Effie Lee Newsome (1885 - 1979), born Mary Effie Lee in Philadelphia, Pennsylvania, was a Harlem Renaissance writer.[1] [2] She mostly wrote children's poems, and was the first famous African-American poet whose work was mostly in this area. She edited a column in The Crisis from 1925 until 1929, called "The Little Page", where she made drawings and wrote poetry for children and parables about being young and black in the 1920s.[1] Newsome also illustrated for children's magazines and edited children's columns for Opportunity.[3]
She also wrote poems for adults, which were included in The Poetry of the Negro (1949). Her only volume of poetry was Gladiola Garden (1940).[3]
In addition to her writing, she worked as a librarian at an elementary school in Wilberforce, Ohio.[3] She attended Wilberforce University, Oberlin College, the Pennsylvania Academy of the Fine Arts, and the University of Pennsylvania.[3]
Mary Effie Lee, better known as Effie Lee Newsome, was born on January 19, 1885, in Philadelphia, to parents Benjamin Franklin Lee and Mary Elizabeth Ashe Lee. In 1892, Newsome's father was named the 20th Bishop of the A.M.E. Church in Waco, Texas. In 1896, the family moved from Texas to Xenia, Ohio. Effie began her higher education at Wilberforce University (1901-1904), Oberlin College (1904-1905), the Philadelphia Academy of Fine Arts (1907-1908), and the University of Pennsylvania (1911-1914).[4]
Starting in 1917, Effie Lee Newsome began working with W.E.B. Du Bois on The Crisis magazine. In 1920, Mary Effie Lee married Reverend Henry Nesby Newsome, and she was thereafter was known as Effie Lee Newsome. After their marriage, Effie and Reverend Henry moved to Birmingham, Alabama. Newsome continued to contribute to a section of The Crisis known as The Little Page until 1934. While in Alabama, she organized the Boys of Birmingham Club and became an elementary school teacher and children's librarian. After relocating to Wilberforce, Ohio Effie Lee Newsome found work as a librarian in an elementary school and continued to build her career as a writer during the Harlem Renaissance.[4]

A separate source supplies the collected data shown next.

-- ==== Sys2Proof/Machine/State.lean ====
section
/-! DEFINITION. The state of the TVD-8800 as plain data: everything the manual gives the device. INVENTORY.md lists
each piece with its rule and its reset value. -/

namespace Sys2Proof.Machine

/-- Why a step stops. Only POWER_DOWN raises one, and that is safe: the machine stops where the manual gives no
effect. -/
inductive Fault where
  /-- Raised by POWER_DOWN when a rail exceeded its value by more than 10 %: R471 promises no harm only without that
  and says nothing of what follows. Safe. -/
  | railOvervoltage
  deriving DecidableEq, Repr

/-- Why a command is refused. No meaning of this model answers with one. -/
inductive Refusal where
  /-- Raised by an arm of exec whose command has no meaning yet. Safe: nothing is claimed of the command. -/
  | notModelled (mnemonic : String)
  deriving DecidableEq, Repr

/-- Completion status codes (R84, Table 3-8). -/
inductive Status where
  | ok | lost | revoked | denied | notPresent | unsupported | quota | busy | check | paletteGone | uncorrectable
  | timeout | held | staleIncarnation | reset | faulted | version
  deriving DecidableEq, Repr

/-- Ordering codes (R1). -/
inductive OrderCode where
  | a | b | c
  deriving DecidableEq, Repr

/-! ### Control space -/

/-- UNIT_CFG_STATE of a unit (Table 2-5). -/
structure CfgFlags where
  staged : Bool := false
  committed : Bool := false
  rejected : Bool := false
  reason : BitVec 8 := 0
  deriving DecidableEq, Repr

/-- One copy of the committed set (R426). -/
structure CfgCopy where
  seq : Nat
  values : Tbl DWord
  deriving DecidableEq, Repr

/-- The control space (02_control_space.md). -/
structure Control where
  regs : Tbl DWord := []
  shadow : Tbl DWord := []
  written : List Nat := []
  flags : Tbl CfgFlags := []
  latches : Tbl Word := []
  pendingLow : Tbl Word := []
  failed : List Nat := []
  drained : List Nat := []
  resetting : List Nat := []
  groupResets : Tbl (List Nat) := []
  copies : List CfgCopy := []
  deriving DecidableEq, Repr

/-! ### Boot and service -/

/-- ROOT.SERVICE.STATE (Table 2-9). -/
inductive Service where
  | greyscale | darkHold | full
  deriving DecidableEq, Repr

/-- How far bring-up has come (Table 14-1, R413). -/
inductive BringUp where
  | rom | recovery | command | near | bulk
  deriving DecidableEq, Repr

/-- The running Adith image (R411, Table 14-4). -/
structure Image where
  svn : Nat
  digest : List Byte
  deriving DecidableEq, Repr

/-- The SPDM exchange (R417, R418): how far it has come, and the messages that signatures cover. -/
structure Spdm where
  phase : Nat := 0
  vca : List Byte := []
  certs : List Byte := []
  meas : List Byte := []
  deriving DecidableEq, Repr

/-- A request that waits at admission while the carve changes (R409). -/
structure Waiting where
  conn : Nat
  f : Frame
  port : Nat
  deriving DecidableEq, Repr

/-- Power, service, boot and identity (14_bringup_reset.md); retrain lists the ports among 0-5 still to be retrained at an
entry to full service, retraining the one that is (R408). -/
structure Boot where
  powered : Bool := true
  refclk : Bool := true
  step : BringUp := .rom
  service : Service := .greyscale
  incarn : BitVec 8 := 0
  standby : Option (BitVec 8) := none
  entered : Bool := false
  carveWait : Bool := false
  waiting : List Waiting := []
  retrain : List Nat := []
  retraining : Option Nat := none
  carve : List Nat := [8, 2, 14, 4, 1, 3]
  order : OrderCode := .a
  stepping : BitVec 8 := 1
  fuseSvn : Nat := 0
  flash : List Host.Cell := []
  slot : Nat := 0
  recovery : Bool := false
  fallback : Bool := false
  errA : Nat := 0
  errB : Nat := 0
  running : Option Image := none
  verified : Option Nat := none
  lastRestart : Option Nat := none
  restarting : Bool := false
  spdm : Spdm := { }
  lastKind : Nat := 1
  saved : Bool := false
  thermtrip : Bool := false
  deriving DecidableEq, Repr

/-- The time base (01_architecture.md). -/
structure TimeBase where
  now : Nat := 0
  frac : Nat := 0
  ran : Nat := 0
  ranFrac : Nat := 0
  slew : Int := 0
  rate : Int := 0
  lastSync : Option Nat := none
  locked : Bool := false
  holdover : Bool := false
  setRefused : Bool := false
  offset : Int := 0
  deriving DecidableEq, Repr

/-! ### Ports and transport -/

/-- One port (R70, R71, R95, R99); tried when its training since the last restart has failed (R408). -/
structure PortSt where
  up : Bool := false
  rate : Nat := 0
  lanes : BitVec 4 := 0
  lanesGood : BitVec 4 := 15
  training : Bool := false
  tried : Bool := false
  serviceDown : Bool := true
  retraining : Bool := false
  wide : Option Nat := none
  degraded : Bool := false
  downAt : Option Nat := none
  nextLldp : Nat := 0
  deriving DecidableEq, Repr

/-- A MACsec security association (R98). -/
structure SecAssoc where
  sak : BitVec 256
  salt : BitVec 96
  ssci : BitVec 32
  pn : Nat
  deriving DecidableEq, Repr

/-- A lock group's members removed for skew or link loss (R73, R74). -/
structure GroupSt where
  removed : List Nat := []
  violations : List (Nat × Nat) := []
  upSince : Tbl Nat := []
  deriving DecidableEq, Repr

/-- Connection states (Table 3-9). -/
inductive ConnState where
  | idle | accepting | openC | leaving | reclaiming
  deriving DecidableEq, Repr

Though Effie Lee Newsome was primarily known as a nature poet and a contributor to children's literature, her impression of the people of the Harlem Renaissance was clear. Upon starting to write for The Crisis in 1917, and then in 1925, writing for her own section of the magazine known as The Little Page, Newsome was given a specific task. It was Newsome's job to teach the black youth of America that to be colored was to be beautiful. Such ideas were present in poems such as Newsome's To a Black Boy. Newsome was also expected to teach the black youth about their history as a people and how to turn the anger toward white America into love and compassion. Newsome's contribution to children's literature was aligned to some degree with that of W.E.B Du Bois, her editor in the early days of the NAACP. Their work together is an important part of Newsome's story, for it was Newsome's job to carry on within the pages of The Crisis Magazine (the NAACP monthly) what Du Bois had tried to achieve in his periodical for children, The Brownies' Book (also under NAACP auspices).[5]
A 1974 tornado destroyed the Newsome home in Xenia, Ohio, and most of her papers were lost. Newsome wrote a biographical sketch for Arna Bontemps which is currently in the Harold Jackson Collection at the Atlanta University Center Library in Atlanta, Georgia.